Your tone of speech reveals a lot more about you than you would realize. Your voice, for example, can instantly reveal your attitude to the human ear; easy it’s to discern if you’re enthusiastic or upset.

On the other hand, machines can infer your age, gender, ethnicity, socioeconomic status, health state, and more. Scientists have even created images of people’s faces using data from their voice data.

Companies benefit as machines improve their ability to understand you through your speech.

Voice recognition systems have amplified in recent years, from Siri and Alexa to those that use your voice as a password, as AI and ML have tapped the ability to comprehend what you’re saying and who you are.

Big Voice might be a 20 billion USD industry within a few years. As the market expands, privacy-focused experts are increasingly looking for efforts to stop people’s voice data from being exploited against them.

A Threat to Privacy

According to Emmanuel Vincent, a senior research scientist focusing on voice technologies at France’s National Institute for Research in Digital Science and Technology (Inria), both the words you say and how you say them, machines can use to identify you.

“It is just the beginning. Your voice can also uncover information on your emotions and medical state,” Vincent says. “These additional pieces of information assist develop a complete picture,” he added, “and then this would be used for all kinds of targeted ads.”

Moreover, there is a possibility that hackers could gain access to the place where your speech data is stored and use it to mimic you, in addition to your voice data potentially feeding into the enormous universe of data used to show you online adverts.

A few of these cloning cases have already occurred, demonstrating the value of your voice. People have also been recorded saying “yes” to use the confirmation in payment scams using simple robocalls.

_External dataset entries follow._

theorem quarter_wf : quarter.Wf :=
  ⟨by decide, by decide, by decide, by decide, by decide, by decide, by decide, by decide, by decide, by decide,
    cardinal_sineAccurate _ rfl rfl⟩

theorem smallest_wf : smallest.Wf :=
  ⟨by decide, by decide, by decide, by decide, by decide, by decide, by decide, by decide, by decide, by decide,
    cardinal_sineAccurate _ rfl rfl⟩

/-- The invariants of an assembler with one completed column. -/
theorem oneColumn_inv : oneColumn.Inv quarter where
  counted := by decide
  columnsFull := by decide
  columnsRise := by decide
  bufferRises := by decide
  previous _ := ⟨pt 200 0, rfl, rfl, rfl⟩
  fresh h := absurd h (by decide)
  beams c h := by
    obtain rfl : column 100 = c := Option.some.inj h
    exact ⟨pt 100 15, by decide, by decide⟩
  framed h := absurd h (by decide)
  unframed _ := rfl
  revFits := by decide
  inqFits := by decide
  healthy _ := rfl
  stopped h := absurd h (by decide)

/-- The invariants of an assembler whose column buffer holds one full column. -/
theorem fullColumn_inv : (filling 100 15).Inv quarter where
  counted := by decide
  columnsFull := by decide
  columnsRise := by decide
  bufferRises := by decide
  previous _ := ⟨pt 100 15, by decide, by decide, by decide⟩
  fresh h := absurd h (by decide)
  beams c h := absurd h (by simp [filling, Asm.reset])
  framed h := absurd h (by decide)
  unframed _ := rfl
  revFits := by decide
  inqFits := by decide
  healthy _ := rfl
  stopped h := absurd h (by decide)

/-- A state with a packet, a table, one completed column and `points` presented has the block's invariants. -/
theorem running_inv (points : List Point) : (feeding readyQuarter oneColumn points).Inv where
  configured := quarter_wf
  packetCanonical := by
    show Memory.Wf (Memory.ofBytes p1Quarter)
    exact ofBytes_wf _
  packetInside cell h := by
    have inside : cell.1 < p1Quarter.length := ofBytes_addresses p1Quarter cell h
    have length : p1Quarter.length = pktLen quarter := by decide
    show cell.1 < pktLen quarter
    rwa [← length]
  tableActive _ := by
    show (tableOfPayload (k2 (-1))).Wf quarter.calCap
    decide
  shaped := trivial
  assembler := oneColumn_inv

/-- The hypotheses of `CalAccessorsReadTheTable`, clause by clause, at the last channel and one past it. -/
theorem witness_CalAccessorsReadTheTable :
    4095 < 4096 ∧ loadedTiny.calOk = false ∧ readyQuarter.calOk = true ∧ readyQuarter.cal.num.toNat ≤ 2 ∧
    1 < readyQuarter.cal.num.toNat ∧
    readyQuarter.cal.lasers[1]? = some { elev := 0, azoff := -1, voff := 0x18000, hoff := -0x8000 } ∧
    (feeding readyQuarter oneColumn []).Inv ∧ (feeding readyQuarter oneColumn []).calOk = true :=
  ⟨by decide, by decide, by decide, by decide, by decide, by decide, running_inv [], by decide⟩

/-- The hypotheses of `ConversionChecksInOrder`, clause by clause. -/
theorem witness_ConversionChecksInOrder :
    Instr.cvtRuntime ∈ [Instr.cvtLast, .cvtStrongest, .cvtDual, .cvtRuntime] ∧
    (State.resetOf quarter).pktOk = false ∧ loadedTiny.pktOk = true ∧ loadedTiny.calOk = false ∧
    readyQuarter.pktOk = true ∧ readyQuarter.calOk = true ∧
    ¬(readyQuarter.retmode = 0x37 ∨ readyQuarter.retmode = 0x38 ∨ readyQuarter.retmode = 0x39) ∧
    (withTable loadedTiny (plainTable 1 1 1)).cal.num.toNat ≠ loadedTiny.cfg.N ∧
    (withTable (withPacket smallest (smallPacket 0 0 0)) (plainTable 1 1 1)).cal.num.toNat = smallest.N ∧
    smallest.C % 2 = 1 := by decide

/-- The hypotheses of `SingleConversionGivesEveryPoint` and of both clauses of `DualConversionPairsColumns`. -/
theorem witness_Ready :
    Ready readyQuarter ∧ readyQuarter.cfg.C % 2 = 0 ∧
    Ready (withTable (withPacket smallest (smallPacket 0 0 0)) (plainTable 1 1 1)) ∧ smallest.C % 2 = 1 := by
  refine ⟨⟨quarter_wf, ?_⟩, ?_, ⟨smallest_wf, ?_⟩, ?_⟩ <;> decide

/-- The hypotheses of `RuntimePolicyFollowsTheReturnMode`, clause by clause, with the bytes beside the known ones. -/
theorem witness_RuntimePolicyFollowsTheReturnMode :
    readyQuarter.pktOk = true ∧ readyQuarter.calOk = true ∧ readyQuarter.cal.num.toNat = readyQuarter.cfg.N ∧
    readyQuarter.cfg.C % 2 = 0 ∧ ((0x36 : BitVec 8) ≠ 0x37 ∧ (0x36 : BitVec 8) ≠ 0x38 ∧ (0x36 : BitVec 8) ≠ 0x39) ∧
    ((0x3A : BitVec 8) ≠ 0x37 ∧ (0x3A : BitVec 8) ≠ 0x38 ∧ (0x3A : BitVec 8) ≠ 0x39) ∧
    (State.resetOf quarter).pktOk = false ∧ loadedTiny.pktOk = true ∧ loadedTiny.calOk = false := by decide

/-- The hypotheses of `DatapathNeverOverflows`, at the largest distance and resolution. -/
theorem witness_DatapathNeverOverflows :
    quarter.Wf ∧ 2 ^ 20 - 1 < 2 ^ 20 ∧ 0 < (0x7FFFFFFF : BitVec 32).toInt := ⟨quarter_wf, by decide, by decide⟩

/-- `oneColumn` with points waiting. -/
def waitingColumn (points : List Point) : Asm := { oneColumn with inq := points }

/-- The invariants do not depend on what waits, in `quarter`, whose queue is unbounded. -/
theorem waitingColumn_inv (points : List Point) : (waitingColumn points).Inv quarter :=
  { oneColumn_inv with inqFits := fun _ h => absurd h (by simp [quarter]), stopped := fun h => absurd (show oneColumn.fatal = true from h) (by decide) }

Last year, TikTok updated its privacy regulations and decided to collect voiceprints – a broad term for the data included within your voice – along with other biometric data, such as your faceprint, from users in the United States.

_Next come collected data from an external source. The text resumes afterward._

-- ==== Sys2Proof/Decode.lean ====
section
/-!
DEFINITION. Sys2Proof/Decode.lean: the decoder, total on all 32-bit words and rejecting by name, the encoder,
and the opcode map's Match and Mask (spec 30_encoding.md R27 to R33, R35). Decoding reads the word alone (R33).
-/
namespace Sys2Proof

/-- Why a word is an illegal encoding, after the clauses of R32. The names, and which one a word answers, are the
model's (log entry 12, DESIGN CHOICE): the block reports none of this (R67: no sub-code). -/
inductive DecodeError where
  /-- R32(a): the opcode `W[31:28]` is 0x6 to 0xF. -/
  | reservedOpcode
  /-- R32(b): `W[27]` is 1. -/
  | reservedBit27
  /-- R32(c), (d), (e): a reserved bit of the operand field is 1. -/
  | reservedOperandBits
  /-- R32(f): the cover count of XORL or XORK is 9 to 15. -/
  | coverCount
  deriving DecidableEq, Repr

/-- `OP = W[31:28]` (R28). -/
def fieldOp (w : CmdWord) : BitVec 4 := w.extractLsb' 28 4

/-- The operand field `W[26:0]`, which LOAD reads as `SEED` (R27, R28). -/
def fieldSeed (w : CmdWord) : Reg := w.extractLsb' 0 27

/-- `W[26:20]`, reserved in formats B and K (R28). -/
def fieldHigh (w : CmdWord) : BitVec 7 := w.extractLsb' 20 7

/-- `NV = W[19:16]` (R29). -/
def fieldNv (w : CmdWord) : Cover := w.extractLsb' 16 4

/-- `K = W[15:8]` (R29); reserved in format B. -/
def fieldK (w : CmdWord) : Byte := w.extractLsb' 8 8

/-- `D = W[7:0]` (R29). -/
def fieldD (w : CmdWord) : Byte := w.extractLsb' 0 8

/-- Format Z: the whole operand field is reserved (R28, R32(c)). -/
def decodeZ (i : Instr) (w : CmdWord) : Except DecodeError Instr :=
  if fieldSeed w = 0 then .ok i else .error .reservedOperandBits

/-- Format B: data byte and cover count (R28, R32(d), (f)). -/
def decodeB (w : CmdWord) : Except DecodeError Instr :=
  if fieldHigh w = 0 ∧ fieldK w = 0 then
    if coverLegal (fieldNv w) then .ok (.xorl (fieldD w) (fieldNv w)) else .error .coverCount
  else .error .reservedOperandBits

/-- Format K: data byte, key byte and cover count (R28, R32(e), (f)). -/
def decodeK (w : CmdWord) : Except DecodeError Instr :=
  if fieldHigh w = 0 then
    if coverLegal (fieldNv w) then .ok (.xork (fieldD w) (fieldK w) (fieldNv w)) else .error .coverCount
  else .error .reservedOperandBits

/-- The decode function of R33, clause for clause; the name of a rejection is the model's (log entry 12, DESIGN
CHOICE). -/
def decode (w : CmdWord) : Except DecodeError Instr :=
  if w.getLsbD 27 then .error .reservedBit27
  else match (fieldOp w).toNat with
    | 0 => decodeZ .nop w
    | 1 => .ok (.load (fieldSeed w))
    | 2 => decodeZ .step w
    | 3 => decodeB w
    | 4 => decodeK w
    | 5 => decodeZ .drop w
    | _ => .error .reservedOpcode

/-- The opcode of a command (R31). -/
def opcode : Instr → BitVec 4
  | .nop => 0x0#4
  | .load _ => 0x1#4
  | .step => 0x2#4
  | .xorl _ _ => 0x3#4
  | .xork _ _ _ => 0x4#4
  | .drop => 0x5#4

/-- The 27-bit operand field of a command, by format (R28). -/
def operandField : Instr → BitVec 27
  | .nop => 0#27
  | .load seed => seed
  | .step => 0#27
  | .xorl d nv => 0#7 ++ nv ++ 0#8 ++ d
  | .xork d k nv => 0#7 ++ nv ++ k ++ d
  | .drop => 0#27

/-- The command word: opcode, the reserved bit 27 at 0, operand field (R28). -/
def encode (i : Instr) : CmdWord := opcode i ++ 0#1 ++ operandField i

/-- The column Match of the opcode map (R31). -/
def matchOf : Instr → CmdWord
  | .nop => 0x00000000#32
  | .load _ => 0x10000000#32
  | .step => 0x20000000#32
  | .xorl _ _ => 0x30000000#32
  | .xork _ _ _ => 0x40000000#32
  | .drop => 0x50000000#32

/-- The column Mask of the opcode map (R31). -/
def maskOf : Instr → CmdWord
  | .nop => 0xFFFFFFFF#32
  | .load _ => 0xF8000000#32
  | .step => 0xFFFFFFFF#32
  | .xorl _ _ => 0xFFF0FF00#32
  | .xork _ _ _ => 0xFFF00000#32
  | .drop => 0xFFFFFFFF#32

/-- The shorthand `XORL D` (R35): the full byte is covered. -/
def xorlFull (d : Byte) : Instr := .xorl d 8

/-- The shorthand `XORK D, K` (R35). -/
def xorkFull (d k : Byte) : Instr := .xork d k 8

/-- The shorthand `KSBYTE` (R35): the next eight keystream bits as a byte. -/
def ksbyte : Instr := .xorl 0x00 8

/-- A program's encoding: the sequence of its command words (R34). -/
def assemble (is : List Instr) : List CmdWord := is.map encode

/-- The command word that the `nbits` table bits `w` stand for, every bit above them 0. -/
def tableWord (nbits w : Nat) : CmdWord := BitVec.ofNat 32 (w % 2 ^ nbits)

/-- What the decoder reads from a table row's word; none where it refuses. -/
def decodeTableWord (nbits w : Nat) : Option Instr :=
  match decode (tableWord nbits w) with
  | .ok i => some i
  | .error _ => none

end Sys2Proof
end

Call centers are also employing AI to assess people’s “behavior and emotion” during phone calls and evaluate the “tone, speed, and pitch of every word” to build profiles of people and boost sales.

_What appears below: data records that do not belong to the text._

-- ==== Sys2Proof/Safety.lean ====
section
/-!
DEFINITION. Sys2Proof/Safety.lean: the terms in which claims speak of runs: which response words may occur, what the
host still has to present, which states no host can tell apart (spec 30_encoding.md R30, 20_memory.md R24, 10_state.md
R17).
-/
namespace Sys2Proof.Safety

open Sys2Proof.Machine

/-- The response words that occur (R30): 0x0000 to 0x00FF, 0x0100 and 0x0200. -/
def occurs (q : RspWord) : Bool := decide (q.toNat ≤ 0x00FF) || q == 0x0100#16 || q == 0x0200#16

/-- Every response so far is a word that may occur (R30). -/
def ResponsesOccur (s : State) : Prop := ∀ q ∈ s.responses, occurs q = true

/-- An event that is a command, legal or not (R78: reset has no command word). -/
def isCommand : HostEvent → Bool
  | .command _ => true
  | .reset => false

/-- The commands the host has still to present. -/
def waiting (s : State) : Nat := (s.incoming.filter isCommand).length

/-- Two states that no host can tell apart (R17): they differ at most in a register value that no rule reads, and in
the model's counter. -/
def Indistinguishable (s t : State) : Prop :=
  s.loaded = t.loaded ∧ (s.loaded = true → s.r = t.r) ∧ s.incoming = t.incoming ∧ s.responses = t.responses

/-- The machine runs `n` steps from `s` and reaches `t`. -/
def Reaches (n : Nat) (s t : State) : Prop := Host.Core.run Sys2Proof.core n s = .next t

/-- How many keystream bits a command takes when it is performed (R41, R51, R63). -/
def bitsTaken : Instr → Nat
  | .nop => 0
  | .load _ => 0
  | .step => 1
  | .xorl _ nv => nv.toNat
  | .xork _ _ _ => 0
  | .drop => 0

/-- A command that may stand between a LOAD and the end of its keystream (R63): neither LOAD nor DROP. -/
def continues : Instr → Bool
  | .nop => true
  | .load _ => false
  | .step => true
  | .xorl _ _ => true
  | .xork _ _ _ => true
  | .drop => false

/-- The response word of a STEP that emitted the bit `k` (R30). -/
def bitWord (k : Bool) : RspWord := if k then 0x0001 else 0x0000

/-- The response words with STATUS 0 that carry these DATA bytes, in order (R30). -/
def dataWords (data : List Byte) : List RspWord := data.map (BitVec.setWidth 16)

/-- The state after a command that wrote none of the block's state and got the response `q`. -/
def answered (q : RspWord) (s : State) : State := { s with responses := s.responses ++ [q] }

end Sys2Proof.Safety
end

“We are at the point where the systems to recognize who you are and link everything together exist, but the protection isn’t there, and it’s still a long way off from being useable,” says Henry Turner, a University of Oxford researcher. He studied the security of speech systems.

Speech Anonymization Efforts

Anonymization aims to maintain your voice sounding human while removing as much information as possible that machines can use to recognize you. Anonymizing the contents of what someone is saying by deleting or altering any critical phrases in files before they are saved and anonymizing the voice itself are two independent strands.

The majority of current speech anonymization initiatives entail running someone’s voice through experimental software that modifies some of the characteristics of the voice signal to make it seem different. It includes changing some of the pitch, replacing portions of speed with data from other voices, and synthesizing the final product.

But, Is anonymization technology effective? “Without entirely changing the voice, effective anonymization is not achievable,” says Rite Singh, an associate professor at the Language Technologies Institute of Carnegie Mellon University. “It’s not the same voice if you change it entirely.”

Despite this, Singh believes it is still worthwhile to build voice-privacy technology because no privacy or security system is completely secure.

Although fingerprint and face recognition technologies on iPhones have been hacked in the past, they remain a reliable means of preserving people’s privacy.